A global flood does not have spillways. Drainage from a lake is a
component of many conventional geologic models. To realistically
connect this with a creation science-type flood, it would be necessary
to show that such a flood could plausibly create the observed
paleoenvironmental conditions upstream.
"For example, the top of Grand Canyon is over four thousand feet
higher than where the Colorado River enters the canyon, meaning it
would have had to flow uphill for millions of years."
This assumes that no erosion whatsoever took place above the head of
the canyon during the millions of years in which the canyon was
eroding and also assumes that water can't erode sideways. Water would
have to flow uphill only if the area at the start of the canyon was at
a higher elevation than the river's headwaters at the time when the
canyon originated. Comparing the current elevation at which the
Colorado River enters the canyon to the sides of the canyon is
meaningless with regard to the canyon's origins.

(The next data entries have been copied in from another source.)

/-! ### `setDly` -/

@[simp] theorem setDly_params (s : State) (u : Nat) (l : DlyUnit) : (s.setDly u l).params = s.params := rfl
@[simp] theorem setDly_host (s : State) (u : Nat) (l : DlyUnit) : (s.setDly u l).host = s.host := rfl
@[simp] theorem setDly_reply (s : State) (u : Nat) (l : DlyUnit) : (s.setDly u l).reply = s.reply := rfl
@[simp] theorem setDly_txn (s : State) (u : Nat) (l : DlyUnit) : (s.setDly u l).txn = s.txn := rfl
@[simp] theorem setDly_v (s : State) (u : Nat) (l : DlyUnit) : (s.setDly u l).v = s.v := rfl
@[simp] theorem setDly_status (s : State) (u : Nat) (l : DlyUnit) : (s.setDly u l).status = s.status := rfl
@[simp] theorem setDly_sr (s : State) (u : Nat) (l : DlyUnit) : (s.setDly u l).sr = s.sr := rfl
@[simp] theorem setDly_seed (s : State) (u : Nat) (l : DlyUnit) : (s.setDly u l).seed = s.seed := rfl
@[simp] theorem setDly_rngN (s : State) (u : Nat) (l : DlyUnit) : (s.setDly u l).rngN = s.rngN := rfl
@[simp] theorem setDly_mixWet (s : State) (u : Nat) (l : DlyUnit) : (s.setDly u l).mixWet = s.mixWet := rfl
@[simp] theorem setDly_mixDry (s : State) (u : Nat) (l : DlyUnit) : (s.setDly u l).mixDry = s.mixDry := rfl
@[simp] theorem setDly_mixInt (s : State) (u : Nat) (l : DlyUnit) : (s.setDly u l).mixInt = s.mixInt := rfl
@[simp] theorem setDly_mixFb (s : State) (u : Nat) (l : DlyUnit) : (s.setDly u l).mixFb = s.mixFb := rfl
@[simp] theorem setDly_msMid (s : State) (u : Nat) (l : DlyUnit) : (s.setDly u l).msMid = s.msMid := rfl
@[simp] theorem setDly_msSide (s : State) (u : Nat) (l : DlyUnit) : (s.setDly u l).msSide = s.msSide := rfl
@[simp] theorem setDly_lfo (s : State) (u : Nat) (l : DlyUnit) : (s.setDly u l).lfo = s.lfo := rfl
@[simp] theorem setDly_dly (s : State) (u : Nat) (l : DlyUnit) : (s.setDly u l).dly = s.dly.set u l := rfl
@[simp] theorem setDly_biq (s : State) (u : Nat) (l : DlyUnit) : (s.setDly u l).biq = s.biq := rfl
@[simp] theorem setDly_apc (s : State) (u : Nat) (l : DlyUnit) : (s.setDly u l).apc = s.apc := rfl

/-! ### `setBiq` -/

@[simp] theorem setBiq_params (s : State) (u : Nat) (b : BiqUnit) : (s.setBiq u b).params = s.params := rfl
@[simp] theorem setBiq_host (s : State) (u : Nat) (b : BiqUnit) : (s.setBiq u b).host = s.host := rfl
@[simp] theorem setBiq_reply (s : State) (u : Nat) (b : BiqUnit) : (s.setBiq u b).reply = s.reply := rfl
@[simp] theorem setBiq_txn (s : State) (u : Nat) (b : BiqUnit) : (s.setBiq u b).txn = s.txn := rfl
@[simp] theorem setBiq_v (s : State) (u : Nat) (b : BiqUnit) : (s.setBiq u b).v = s.v := rfl
@[simp] theorem setBiq_status (s : State) (u : Nat) (b : BiqUnit) : (s.setBiq u b).status = s.status := rfl
@[simp] theorem setBiq_sr (s : State) (u : Nat) (b : BiqUnit) : (s.setBiq u b).sr = s.sr := rfl
@[simp] theorem setBiq_seed (s : State) (u : Nat) (b : BiqUnit) : (s.setBiq u b).seed = s.seed := rfl
@[simp] theorem setBiq_rngN (s : State) (u : Nat) (b : BiqUnit) : (s.setBiq u b).rngN = s.rngN := rfl
@[simp] theorem setBiq_mixWet (s : State) (u : Nat) (b : BiqUnit) : (s.setBiq u b).mixWet = s.mixWet := rfl
@[simp] theorem setBiq_mixDry (s : State) (u : Nat) (b : BiqUnit) : (s.setBiq u b).mixDry = s.mixDry := rfl
@[simp] theorem setBiq_mixInt (s : State) (u : Nat) (b : BiqUnit) : (s.setBiq u b).mixInt = s.mixInt := rfl
@[simp] theorem setBiq_mixFb (s : State) (u : Nat) (b : BiqUnit) : (s.setBiq u b).mixFb = s.mixFb := rfl
@[simp] theorem setBiq_msMid (s : State) (u : Nat) (b : BiqUnit) : (s.setBiq u b).msMid = s.msMid := rfl
@[simp] theorem setBiq_msSide (s : State) (u : Nat) (b : BiqUnit) : (s.setBiq u b).msSide = s.msSide := rfl
@[simp] theorem setBiq_lfo (s : State) (u : Nat) (b : BiqUnit) : (s.setBiq u b).lfo = s.lfo := rfl
@[simp] theorem setBiq_dly (s : State) (u : Nat) (b : BiqUnit) : (s.setBiq u b).dly = s.dly := rfl
@[simp] theorem setBiq_biq (s : State) (u : Nat) (b : BiqUnit) : (s.setBiq u b).biq = s.biq.set u b := rfl
@[simp] theorem setBiq_apc (s : State) (u : Nat) (b : BiqUnit) : (s.setBiq u b).apc = s.apc := rfl

/-! ### `setApc` -/

@[simp] theorem setApc_params (s : State) (a : Nat) (c : ApcUnit) : (s.setApc a c).params = s.params := rfl
@[simp] theorem setApc_host (s : State) (a : Nat) (c : ApcUnit) : (s.setApc a c).host = s.host := rfl
@[simp] theorem setApc_reply (s : State) (a : Nat) (c : ApcUnit) : (s.setApc a c).reply = s.reply := rfl
@[simp] theorem setApc_txn (s : State) (a : Nat) (c : ApcUnit) : (s.setApc a c).txn = s.txn := rfl
@[simp] theorem setApc_v (s : State) (a : Nat) (c : ApcUnit) : (s.setApc a c).v = s.v := rfl
@[simp] theorem setApc_status (s : State) (a : Nat) (c : ApcUnit) : (s.setApc a c).status = s.status := rfl
@[simp] theorem setApc_sr (s : State) (a : Nat) (c : ApcUnit) : (s.setApc a c).sr = s.sr := rfl
@[simp] theorem setApc_seed (s : State) (a : Nat) (c : ApcUnit) : (s.setApc a c).seed = s.seed := rfl
@[simp] theorem setApc_rngN (s : State) (a : Nat) (c : ApcUnit) : (s.setApc a c).rngN = s.rngN := rfl
@[simp] theorem setApc_mixWet (s : State) (a : Nat) (c : ApcUnit) : (s.setApc a c).mixWet = s.mixWet := rfl
@[simp] theorem setApc_mixDry (s : State) (a : Nat) (c : ApcUnit) : (s.setApc a c).mixDry = s.mixDry := rfl
@[simp] theorem setApc_mixInt (s : State) (a : Nat) (c : ApcUnit) : (s.setApc a c).mixInt = s.mixInt := rfl
@[simp] theorem setApc_mixFb (s : State) (a : Nat) (c : ApcUnit) : (s.setApc a c).mixFb = s.mixFb := rfl
@[simp] theorem setApc_msMid (s : State) (a : Nat) (c : ApcUnit) : (s.setApc a c).msMid = s.msMid := rfl
@[simp] theorem setApc_msSide (s : State) (a : Nat) (c : ApcUnit) : (s.setApc a c).msSide = s.msSide := rfl
@[simp] theorem setApc_lfo (s : State) (a : Nat) (c : ApcUnit) : (s.setApc a c).lfo = s.lfo := rfl
@[simp] theorem setApc_dly (s : State) (a : Nat) (c : ApcUnit) : (s.setApc a c).dly = s.dly := rfl
@[simp] theorem setApc_biq (s : State) (a : Nat) (c : ApcUnit) : (s.setApc a c).biq = s.biq := rfl
@[simp] theorem setApc_apc (s : State) (a : Nat) (c : ApcUnit) : (s.setApc a c).apc = s.apc.set a c := rfl

/-! ### `setRngN` -/

@[simp] theorem setRngN_params (s : State) (n : Nat) : (s.setRngN n).params = s.params := rfl
@[simp] theorem setRngN_host (s : State) (n : Nat) : (s.setRngN n).host = s.host := rfl
@[simp] theorem setRngN_reply (s : State) (n : Nat) : (s.setRngN n).reply = s.reply := rfl
@[simp] theorem setRngN_txn (s : State) (n : Nat) : (s.setRngN n).txn = s.txn := rfl
@[simp] theorem setRngN_v (s : State) (n : Nat) : (s.setRngN n).v = s.v := rfl
@[simp] theorem setRngN_status (s : State) (n : Nat) : (s.setRngN n).status = s.status := rfl
@[simp] theorem setRngN_sr (s : State) (n : Nat) : (s.setRngN n).sr = s.sr := rfl
@[simp] theorem setRngN_seed (s : State) (n : Nat) : (s.setRngN n).seed = s.seed := rfl
@[simp] theorem setRngN_rngN (s : State) (n : Nat) : (s.setRngN n).rngN = n := rfl
@[simp] theorem setRngN_mixWet (s : State) (n : Nat) : (s.setRngN n).mixWet = s.mixWet := rfl
@[simp] theorem setRngN_mixDry (s : State) (n : Nat) : (s.setRngN n).mixDry = s.mixDry := rfl
@[simp] theorem setRngN_mixInt (s : State) (n : Nat) : (s.setRngN n).mixInt = s.mixInt := rfl
@[simp] theorem setRngN_mixFb (s : State) (n : Nat) : (s.setRngN n).mixFb = s.mixFb := rfl
@[simp] theorem setRngN_msMid (s : State) (n : Nat) : (s.setRngN n).msMid = s.msMid := rfl
@[simp] theorem setRngN_msSide (s : State) (n : Nat) : (s.setRngN n).msSide = s.msSide := rfl
@[simp] theorem setRngN_lfo (s : State) (n : Nat) : (s.setRngN n).lfo = s.lfo := rfl
@[simp] theorem setRngN_dly (s : State) (n : Nat) : (s.setRngN n).dly = s.dly := rfl
@[simp] theorem setRngN_biq (s : State) (n : Nat) : (s.setRngN n).biq = s.biq := rfl
@[simp] theorem setRngN_apc (s : State) (n : Nat) : (s.setRngN n).apc = s.apc := rfl

/-! ### `raise` -/

@[simp] theorem raise_params (s : State) (f : Flag) : (s.raise f).params = s.params := rfl
@[simp] theorem raise_host (s : State) (f : Flag) : (s.raise f).host = s.host := rfl
@[simp] theorem raise_reply (s : State) (f : Flag) : (s.raise f).reply = s.reply := rfl
@[simp] theorem raise_txn (s : State) (f : Flag) : (s.raise f).txn = s.txn := rfl
@[simp] theorem raise_v (s : State) (f : Flag) : (s.raise f).v = s.v := rfl
@[simp] theorem raise_status (s : State) (f : Flag) : (s.raise f).status = s.status ||| f.bit := rfl
@[simp] theorem raise_sr (s : State) (f : Flag) : (s.raise f).sr = s.sr := rfl
@[simp] theorem raise_seed (s : State) (f : Flag) : (s.raise f).seed = s.seed := rfl
@[simp] theorem raise_rngN (s : State) (f : Flag) : (s.raise f).rngN = s.rngN := rfl
@[simp] theorem raise_mixWet (s : State) (f : Flag) : (s.raise f).mixWet = s.mixWet := rfl
@[simp] theorem raise_mixDry (s : State) (f : Flag) : (s.raise f).mixDry = s.mixDry := rfl
@[simp] theorem raise_mixInt (s : State) (f : Flag) : (s.raise f).mixInt = s.mixInt := rfl
@[simp] theorem raise_mixFb (s : State) (f : Flag) : (s.raise f).mixFb = s.mixFb := rfl
@[simp] theorem raise_msMid (s : State) (f : Flag) : (s.raise f).msMid = s.msMid := rfl
@[simp] theorem raise_msSide (s : State) (f : Flag) : (s.raise f).msSide = s.msSide := rfl
@[simp] theorem raise_lfo (s : State) (f : Flag) : (s.raise f).lfo = s.lfo := rfl
@[simp] theorem raise_dly (s : State) (f : Flag) : (s.raise f).dly = s.dly := rfl
@[simp] theorem raise_biq (s : State) (f : Flag) : (s.raise f).biq = s.biq := rfl
@[simp] theorem raise_apc (s : State) (f : Flag) : (s.raise f).apc = s.apc := rfl

/-! ### `clearFlags` -/

@[simp] theorem clearFlags_params (s : State) (m : Word) : (s.clearFlags m).params = s.params := rfl
@[simp] theorem clearFlags_host (s : State) (m : Word) : (s.clearFlags m).host = s.host := rfl
@[simp] theorem clearFlags_reply (s : State) (m : Word) : (s.clearFlags m).reply = s.reply := rfl
@[simp] theorem clearFlags_txn (s : State) (m : Word) : (s.clearFlags m).txn = s.txn := rfl
@[simp] theorem clearFlags_v (s : State) (m : Word) : (s.clearFlags m).v = s.v := rfl
@[simp] theorem clearFlags_status (s : State) (m : Word) : (s.clearFlags m).status = s.status &&& ~~~(m.extractLsb' 0 4) := rfl
@[simp] theorem clearFlags_sr (s : State) (m : Word) : (s.clearFlags m).sr = s.sr := rfl
@[simp] theorem clearFlags_seed (s : State) (m : Word) : (s.clearFlags m).seed = s.seed := rfl
@[simp] theorem clearFlags_rngN (s : State) (m : Word) : (s.clearFlags m).rngN = s.rngN := rfl
@[simp] theorem clearFlags_mixWet (s : State) (m : Word) : (s.clearFlags m).mixWet = s.mixWet := rfl
@[simp] theorem clearFlags_mixDry (s : State) (m : Word) : (s.clearFlags m).mixDry = s.mixDry := rfl
@[simp] theorem clearFlags_mixInt (s : State) (m : Word) : (s.clearFlags m).mixInt = s.mixInt := rfl
@[simp] theorem clearFlags_mixFb (s : State) (m : Word) : (s.clearFlags m).mixFb = s.mixFb := rfl
@[simp] theorem clearFlags_msMid (s : State) (m : Word) : (s.clearFlags m).msMid = s.msMid := rfl
@[simp] theorem clearFlags_msSide (s : State) (m : Word) : (s.clearFlags m).msSide = s.msSide := rfl
@[simp] theorem clearFlags_lfo (s : State) (m : Word) : (s.clearFlags m).lfo = s.lfo := rfl
@[simp] theorem clearFlags_dly (s : State) (m : Word) : (s.clearFlags m).dly = s.dly := rfl
@[simp] theorem clearFlags_biq (s : State) (m : Word) : (s.clearFlags m).biq = s.biq := rfl
@[simp] theorem clearFlags_apc (s : State) (m : Word) : (s.clearFlags m).apc = s.apc := rfl

/-! ### `take` -/

@[simp] theorem take_params (s : State) (rest : List Txn) : (s.take rest).params = s.params := rfl
@[simp] theorem take_host (s : State) (rest : List Txn) : (s.take rest).host = rest := rfl
@[simp] theorem take_reply (s : State) (rest : List Txn) : (s.take rest).reply = s.reply := rfl
@[simp] theorem take_txn (s : State) (rest : List Txn) : (s.take rest).txn = s.txn + 1 := rfl
@[simp] theorem take_v (s : State) (rest : List Txn) : (s.take rest).v = s.v := rfl
@[simp] theorem take_status (s : State) (rest : List Txn) : (s.take rest).status = s.status := rfl
@[simp] theorem take_sr (s : State) (rest : List Txn) : (s.take rest).sr = s.sr := rfl
@[simp] theorem take_seed (s : State) (rest : List Txn) : (s.take rest).seed = s.seed := rfl
@[simp] theorem take_rngN (s : State) (rest : List Txn) : (s.take rest).rngN = s.rngN := rfl
@[simp] theorem take_mixWet (s : State) (rest : List Txn) : (s.take rest).mixWet = s.mixWet := rfl
@[simp] theorem take_mixDry (s : State) (rest : List Txn) : (s.take rest).mixDry = s.mixDry := rfl
@[simp] theorem take_mixInt (s : State) (rest : List Txn) : (s.take rest).mixInt = s.mixInt := rfl
@[simp] theorem take_mixFb (s : State) (rest : List Txn) : (s.take rest).mixFb = s.mixFb := rfl
@[simp] theorem take_msMid (s : State) (rest : List Txn) : (s.take rest).msMid = s.msMid := rfl
@[simp] theorem take_msSide (s : State) (rest : List Txn) : (s.take rest).msSide = s.msSide := rfl
@[simp] theorem take_lfo (s : State) (rest : List Txn) : (s.take rest).lfo = s.lfo := rfl
@[simp] theorem take_dly (s : State) (rest : List Txn) : (s.take rest).dly = s.dly := rfl
@[simp] theorem take_biq (s : State) (rest : List Txn) : (s.take rest).biq = s.biq := rfl
@[simp] theorem take_apc (s : State) (rest : List Txn) : (s.take rest).apc = s.apc := rfl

"Additionally, in contrast to all other rivers, we do not find a delta
(a place where washed-out mud is deposited). This alone makes the
evolutionist interpretation impossible."
No, it alone suffices to demonstrate geographic and geologic
incompetence and/or untrustworthiness on the part of the "we", since
there is a delta. Of course, other factors play into delta formation,
so the genuine absence of a delta wouldn't tell us anything. The
Colorado River is flowing into a narrow space at the head of the Gulf
of California, so the sediment tends to fill it all the way across
instead of forming a nice D-shaped delta like a river that's flowing
into a broad expanse of coastline. The sediment load, subsidence
rate, erosional patterns, etc. also affect delta formation.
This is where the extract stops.